Thanks to our Korean brothers and sisters, it is displayed on a beautiful wooden plaque hanging
prominently in our Gathering Place in the church building.
This statement of our mission was drafted long before I arrived at Parkwood, and as I was reflecting upon
it recently, my attention was drawn to the phrase, “the love of God”.When we talk about God’s love,
what do we mean? I turned to the Bible, and found several places where God’s love is explained. In the
original Greek language in which the New Testament was written, the word “agape” is used to describe
the selfgiving,
unconditional love of God. “For God so loved the world, that he gave his one and only
Son, that whoever believes in him shall not perish but have eternal life.” So says Jesus himself in talking
with someone (Nicodemus) who was inquiring about how to discover and know God. (John 3:16)
Three different apostles or messengers of Jesus use the phrase “God’s love” to call attention to the central
focus of God’s design and plan for us.
Paul says: “May the Lord direct your hearts into God’s love and Christ’s perseverance.” (2 Thessalonians
3:5) The real focus of our lives is designed to be centred upon God’s love.
John says, “If anyone obeys his word, God’s love is truly made complete in him.” (1 John 2:5). We are
made whole and complete when we follow Christ, who is God’s word come to us in living form.
Jude concludes by saying, “Keep yourselves in God’s love as you wait for the mercy of our Lord Jesus
Christ to bring you to eternal life.” (Jude 21). Surrounded and possessed by the love of God, we are to live
out our earthly lives in anticipation of the enjoyment eternally of that love in perfect, perpetual union with
Jesus Christ.
On October 3rd, I was privileged to attend a reception at the Korean Cultural Centre in Ottawa to
celebrate the opening of an exhibit highlighting the friendship between Korea and Canada, dating back
130 years to the arrival of the first Canadian missionaries to Korea. Vision Fellowship is an organization
which has researched the history of Canadian Christians who, beginning in 1888, went to Korea to share
God’s love found in Jesus Christ, and today are highly honoured as the men and women who, under God,
planted and watered the seeds that have brought millions of Koreans to know and love and serve Jesus
Christ, but who also built hospitals and schools, aiding and facilitating Korea’s independence and
modernization. Some of the direct descendants of those first missionaries were present at the opening of
the exhibit and spoke about their ancestors’ pioneering life and work. Dr. Robert Anderson, a retired
missionary of the Presbyterian Church in Canada to the Korean population in Japan, was also present, and
highlighted memorably how it was love for Jesus Christ and for His Korean brothers and sisters that
motivated the sacrificial service of those who went to Korea and other parts of Asia to share God’s love.

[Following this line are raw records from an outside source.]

/-- Pages in the order of their fetches, those that have none on record last. -/
def State.fetchOrder (s : State) : List Nat :=
  s.cirrus.recency ++ (s.cirrus.ptes.map (·.1)).filter (fun v => !s.cirrus.recency.contains v)

/-- The page that cirrus evicts next: read copies before writable ones, the least recently fetched
first. -/
def State.victim (s : State) : Option Nat :=
  match s.fetchOrder.find? (s.evictable .read) with
  | some v => some v
  | none => s.fetchOrder.find? (s.evictable .write)

/-- Sends a HOST page to its host sealed under a SEALVER: 512 parts, whose poison maps are those of the
data, and the tag block behind them (R344, R353, R390). -/
def State.sealOut (s : State) (vpn : Nat) (e : Pte) (hostAddr ver : Nat) : State :=
  let subs := (List.range 32).map (fun sub =>
    let va := vpn * pageSize + 65536 * sub
    let pt := (List.range 16).flatMap (fun i => s.physRead (s.granPa e (16 * sub + i)) 4096)
    Config.gcmSeal s.pageKey (Config.sealNonce va ver) (sealAad va ver) pt)
  let cid := hostCid e.home
  let s := (subs.zip (List.range 32)).foldl (fun s p => (List.range 16).foldl (fun s i =>
    (s.granRead (s.granPa e (16 * p.2 + i)) false).sendOp cid 0x08 0 0
      (BitVec.ofNat 64 (hostAddr + 65536 * p.2 + 4096 * i)) 0
      (s.partPmap (s.granPa e (16 * p.2 + i))) (bslice p.1 (4096 * i) 4096)) s) s
  let tags := subs.flatMap (fun c => bslice c 65536 16)
  s.sendOp cid 0x08 0 0 (BitVec.ofNat 64 (hostAddr + pageSize)) 0 0
    (tags ++ List.replicate (4096 - tags.length) 0)

/-- Cirrus evicts one page; one that SEAL_PINNED keeps resident is not evicted (R350, R353 to R355,
R359). -/
def State.evict (s : State) (vpn : Nat) (e : Pte) : State :=
  let count (s : State) : State := { s with cirrus := { s.cirrus with evicts := s.cirrus.evicts + 1 } }
  if e.res = .host then
    match s.allocOf vpn with
    | none => s
    | some (base, a) =>
      let ver := e.sealver + 1
      let s := s.sealOut vpn e (a.hostAddr base vpn) ver
      let s := s.setPte vpn { e with sealver := ver, held := true }
      if ver = 0xFFFFFF then s.record (pageRec clsInfo 0x0408 vpn e.home 0)
      else (count s).holderDrop vpn .none
  else if e.acc = .read then ((count s).holderDrop vpn .none).cir e.home msgDrop vpn
  else (((count s).cir e.home msgWb vpn).sendPage e.home vpn e 0).holderDrop vpn .none

/-- A fetch, or the first touch of a HOST page, waits for a free page. -/
def State.fetchStarved (s : State) : Bool :=
  s.cirrus.fetches.any (fun p => p.2.starved) ||
  s.lans.any (fun p => match p.2.wait with
    | .page v _ _ _ => (s.cirrus.fetches.find? v).isNone && match s.pte? v with
      | some e => e.acc = .none && e.res = .host && !e.fail && s.cirrus.capFree < granPerPage e.str
      | none => false
    | _ => false)

/-- EVICTION (R355): with the free pool below LOWMARK pages, or a fetch that waits for a page. -/
def execEviction (s : State) : Out :=
  .next (if s.tc0On && (s.cirrus.capFree < 512 * s.cirrus.lowmark.toNat || s.fetchStarved) then
    match s.victim with
    | some vpn => match s.pte? vpn with
      | some e => if e.acc = .write && !s.cirGoes vpn then s else (s.evict vpn e).wakeStuck
      | none => s
    | none => s
  else s)

/-- COW_COPY_COMPLETE (R358): the copy stands for the streamer, the page's GEN is CUR, and the write
replays. The copy ends after the cut, so that it holds every write that reaches the home before the cut's
latches (R439; log 160). -/
def execCowCopyComplete (vpn : Nat) (s : State) : Out :=
  .next (match s.cow? vpn, s.pte? vpn with
    | some c, some e =>
      if e.gen = s.cirrus.cur || s.ckCut then s
      else (((s.copyPage e c).setPte vpn { e with gen := s.cirrus.cur }).wakeVpn vpn).pumpPins
    | _, _ => s)

/-- PTE_QUERY (R359). -/
def execPteQuery (value : Word) (s : State) : Out := .next (if s.tc0On then s.pteqWrite value else s)

/-! ### Requests to the home (R346, R349, R351) -/

/-- The page is homed on this device and allocated. -/
def State.homed (s : State) (vpn : Nat) : Bool :=
  match s.pte? vpn, s.allocOf vpn with
  | some e, some (_, a) => e.v && a.kind = .loc
  | _, _ => false

/-- A request of a peer for a page; one for a page that is not homed here is answered with GONE. -/
def State.peerAsk (s : State) (d vpn : Nat) (r : HomeReq) : State :=
  if s.homed vpn then s.homeAsk vpn r else s.cir d msgGone vpn

/-- RD. -/
def execRd (d vpn : Nat) (s : State) : Out :=
  .next (s.onCir d msgRd vpn (fun s => s.peerAsk d vpn (.rd d)))

/-- WR. -/
def execWr (d vpn : Nat) (s : State) : Out :=
  .next (s.onCir d msgWr vpn (fun s => s.peerAsk d vpn (.wr d)))

/-- Serves the request in progress again. -/
def State.homeGo (s : State) (vpn : Nat) : State :=
  State.homePump (2 * (s.dir vpn).queue.length + 4) vpn s

/-- Device `d` holds no copy any more, as its answer to the request in progress says. An answer that
nothing waits for is discarded (R351). -/
def State.homeAnswered (s : State) (d vpn : Nat) : State :=
  let r := s.dir vpn
  if r.await.contains d then
    (s.setDir vpn { r with
      await := setDel r.await d, readers := setDel r.readers d
      owner := if r.owner = some d then none else r.owner }).homeGo vpn
  else s

/-- INV_ACKNOWLEDGEMENT. -/
def execInvAcknowledgement (d vpn : Nat) (s : State) : Out :=
  .next (s.onCir d msgInvAck vpn (fun s => s.homeAnswered d vpn))

/-- NOCOPY (R351): one whose recall a WB has answered is discarded. -/
def execNocopy (d vpn : Nat) (s : State) : Out :=
  .next (s.onCir d msgNocopy vpn (fun s =>
    let r := s.dir vpn
    if r.late.contains d then s.setDir vpn { r with late := delFirst (fun x => x = d) r.late }
    else s.homeAnswered d vpn))

/-- DROP (R349): once no reader is left, SHARED clears and the home has the page to itself, as soon as no
pin holds it (R337). -/
def State.readerDrops (s : State) (d vpn : Nat) : State :=
  let r := s.dir vpn
  let r' := { r with readers := setDel r.readers d }
  let s := s.setDir vpn r'
  if r.readers.contains d && r'.readers.isEmpty && r'.owner.isNone && r'.cur.isNone then
    match s.pte? vpn with
    | some e => (s.setPte vpn { e with shared := false }).settlePins
    | none => s
  else s

/-- DROP. -/
def execDrop (d vpn : Nat) (s : State) : Out :=
  .next (s.onCir d msgDrop vpn (fun s => s.readerDrops d vpn))

/-- WB (R349): the pages that follow are those of a write-back of the owner. -/
def execWb (d vpn : Nat) (s : State) : Out :=
  .next (s.onCir d msgWb vpn (fun s =>
    let r := s.dir vpn
    if r.owner = some d then s.setDir vpn { r with wb := true } else s))

/-- The last part of a page that its owner returns: a write-back leaves the page with the home, an
answer to RECALL-R leaves the owner a reader, one to RECALL-W leaves it no copy (R349, R351). -/
def State.pageReturned (s : State) (d vpn : Nat) : State :=
  let r := s.dir vpn
  let keeps := !r.wb && match r.cur with
    | some (.rd _) => true
    | some .localRead => true
    | _ => false
  let s := s.setDir vpn { r with
    owner := none, readers := if keeps then [d] else [], await := setDel r.await d, wb := false
    late := if r.wb && r.await.contains d then r.late ++ [d] else r.late }
  (s.homeAcc vpn (if keeps then .read else .write)).homeGo vpn

/-- A part of a page arrives from device `d`: at a holder it belongs to the fetch, at the home to what
the owner returns (R463). -/
def State.pagePart (s : State) (d va : Nat) (last : Bool) (pmap : BitVec 64) (data : List Byte) :
    State :=
  let vpn := vpnOf va
  let off := va % pageSize
  match s.pte? vpn with
  | none => s
  | some e =>
    match s.cirrus.fetches.find? vpn with
    | some f =>
      if e.res = .peer && e.home = d && f.data && !f.starved then
        let f := { f with got := bitSet f.got (off / 4096) true }
        let s := (s.fetchPart e f (off / 4096) data pmap).setFetch vpn f
        if last then s.fetchDone vpn e f else s
      else s
    | none =>
      if (s.dir vpn).owner = some d then
        let pa := s.paOf e off
        let s := (s.pageWrite e off data (fun u => pmap.getLsbD (u - pa / 64))).granWritten (pa / 4096 * 4096)
        if last then (s.syncPage e).pageReturned d vpn else s
      else s

/-- The granule that a part of a page is written to is behind an input that a tile cache holds (R426). -/
def State.partHeld (s : State) (va : Nat) : Bool :=
  match s.view (vpnOf va) with
  | some e => s.pageHeld e (va % pageSize / 4096)
  | none => false

/-- PAGE (R463): a part of 4 KiB with its poison map; a delivered operation carries the same. It waits for an
engine (R533). -/
def execPage (d va : Nat) (last : Bool) (pmap : BitVec 64) (data : List Byte) (s : State) : Out :=
  .next (
    let va := va / 4096 * 4096
    let data := (data ++ List.replicate 4096 0).take 4096
    if s.partHeld va || !s.cirGoes (vpnOf va) then s
    else match s.takeCir d (fun o => o.op = 0x11#8 && o.addr.toNat = va && o.opnd.getLsbD 0 = last &&
        o.pmap = pmap && o.data = data) with
      | some s => s.pagePart d va last pmap data
      | none => s)

/-! ### The holder's answers (R346, R350) -/

/-- The page is a PEER page of home `d`. -/
def State.peerPage (s : State) (d vpn : Nat) : Option Pte :=
  match s.pte? vpn with
  | some e => if e.res = .peer && e.home = d && e.v then some e else none
  | none => none

/-- A fetch whose parts have all arrived counts as complete before the next message of the home. -/
def State.settle (s : State) (vpn : Nat) : State :=
  match s.pte? vpn, s.cirrus.fetches.find? vpn with
  | some e, some f => if f.data && f.full then s.fetchDone vpn e f else s
  | _, _ => s

/-- A request of the home that a holder answers: at once, or when no pin holds the page (R172, R350). An
INV names a reader, and a recall an owner. -/
def State.holderAsked (s : State) (d vpn : Nat) (k : Owed) : State :=
  let s := s.settle vpn
  match s.peerPage d vpn with
  | none => s.cir d msgNocopy vpn
  | some e =>
    if e.acc = .none then s.cir d msgNocopy vpn
    else if (e.acc = .read) ≠ (k = .inv) then s
    else if s.pinned vpn then
      { s with cirrus := { s.cirrus with owed := s.cirrus.owed ++ [(d, vpn, k)] } }
    else s.holderAnswer d vpn k

/-- INV. -/
def execInv (d vpn : Nat) (s : State) : Out :=
  .next (s.onCir d msgInv vpn (fun s => s.holderAsked d vpn .inv))

/-- RECALL_R. -/
def execRecallR (d vpn : Nat) (s : State) : Out :=
  .next (s.onCir d msgRecallR vpn (fun s => s.holderAsked d vpn (.recall false)))

/-- RECALL_W. -/
def execRecallW (d vpn : Nat) (s : State) : Out :=
  .next (s.onCir d msgRecallW vpn (fun s => s.holderAsked d vpn (.recall true)))

/-- GONE (R346): acted on at once, or when no pin holds the page (R172). -/
def State.gone (s : State) (d vpn : Nat) : State :=
  match s.peerPage d vpn with
  | none => s
  | some e =>
    if s.pinHeld vpn then
      { s with cirrus := { s.cirrus with owed := s.cirrus.owed ++ [(d, vpn, .gone)] } }
    else s.goneNow vpn e

/-- GONE. -/
def execGone (d vpn : Nat) (s : State) : Out :=
  .next (s.onCir d msgGone vpn (fun s => s.gone d vpn))

/-- GRANT_WITHOUT_DATA (R349, R350). -/
def execGrantWithoutData (d vpn : Nat) (s : State) : Out :=
  .next (s.onCir d msgGrant vpn (fun s =>
    match s.peerPage d vpn, s.cirrus.fetches.find? vpn with
    | some e, some f => if !f.data && e.acc = .read then s.fetchDone vpn e { f with write := true } else s
    | _, _ => s))

/-! ### Range queries (R343, R463) -/

/-- The strength of the LOCAL allocation that holds a whole range. -/
def State.rangeStr (s : State) (va size : Nat) : Option Nat :=
  if size = 0 then none
  else match s.allocOf (vpnOf va) with
    | some (base, a) =>
      if a.kind = .loc && va + size ≤ (base + a.npages) * pageSize then some a.str else none
    | none => none

/-- MAPQ (R343): the home accepts with STR, or refuses with STATUS 0x02. -/
def execMapq (d va size : Nat) (s : State) : Out :=
  .next (match s.takeCir d (fun o => o.isMsg 0x0C va && beNat o.data = size) with
    | none => s
    | some s => match s.rangeStr va size with
      | some p => s.sendOp d 0x10 0 0 (BitVec.ofNat 64 va) (BitVec.ofNat 64 (0x0D + 256 * p)) 0 []
      | none => s.sendOp d 0x10 0x02 0 (BitVec.ofNat 64 va) 0x0D 0 [])

/-! ### Translation (R337) -/

/-- TRANSLATION_FILL (R337): the buffer of 64 entries takes the page; the spec does not say which
entry makes room. Of a page that the buffer holds it is the refill after a parity error: the entry goes and
is read again (R386). -/
def execTranslationFill (n vpn : Nat) (s : State) : Out :=
  .next (match s.view vpn with
    | some e =>
      let l := s.lan n
      let tb := l.tb.filter (fun v => v ≠ vpn)
      if !s.lanOn n || !e.v || e.acc = .none then s
      else if tb.length < 64 then s.setLan n { l with tb := tb ++ [vpn] }
      else
        let (x, s) := s.draw
        s.setLan n { l with tb := tb.eraseIdx (x.toNat % 64) ++ [vpn] }
    | none => s)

The love of God revealed in Jesus Christ manifests itself in sacrifice. Sometimes, amid the horrors of
war, such love leads some to risk — and to make — the ultimate sacrifice. On November 11, 2018, we
mark the 100th anniversary of the end of World War I. As we do so, let us remember those who laid
down their lives, seeking a just and lasting peace, to give others the opportunity and freedom to pursue
life. Among them were disciples of Jesus Christ who gave all they had to give.
As we pursue our lives, and life together in this world, may we discover, and grow in, and share, God’s
selfgiving love, revealed in Jesus Christ.
Your pastor, remembering and ever more thankful for the love of God found in Jesus Christ,
P. S. “The Deep-Rooted
Friendship”: A special exhibition to commemorate the 130th anniversary of the
Canadian Missionary Visit to Korea” is open to public viewing at the Korean Cultural Centre, 150 Elgin
Street, Ottawa (on the first floor of the Shopify building, across from City Hall) from October 4, 2018
through January 11, 2019. For more information, see http://canada.korean-culture.org or call 613-233-8008.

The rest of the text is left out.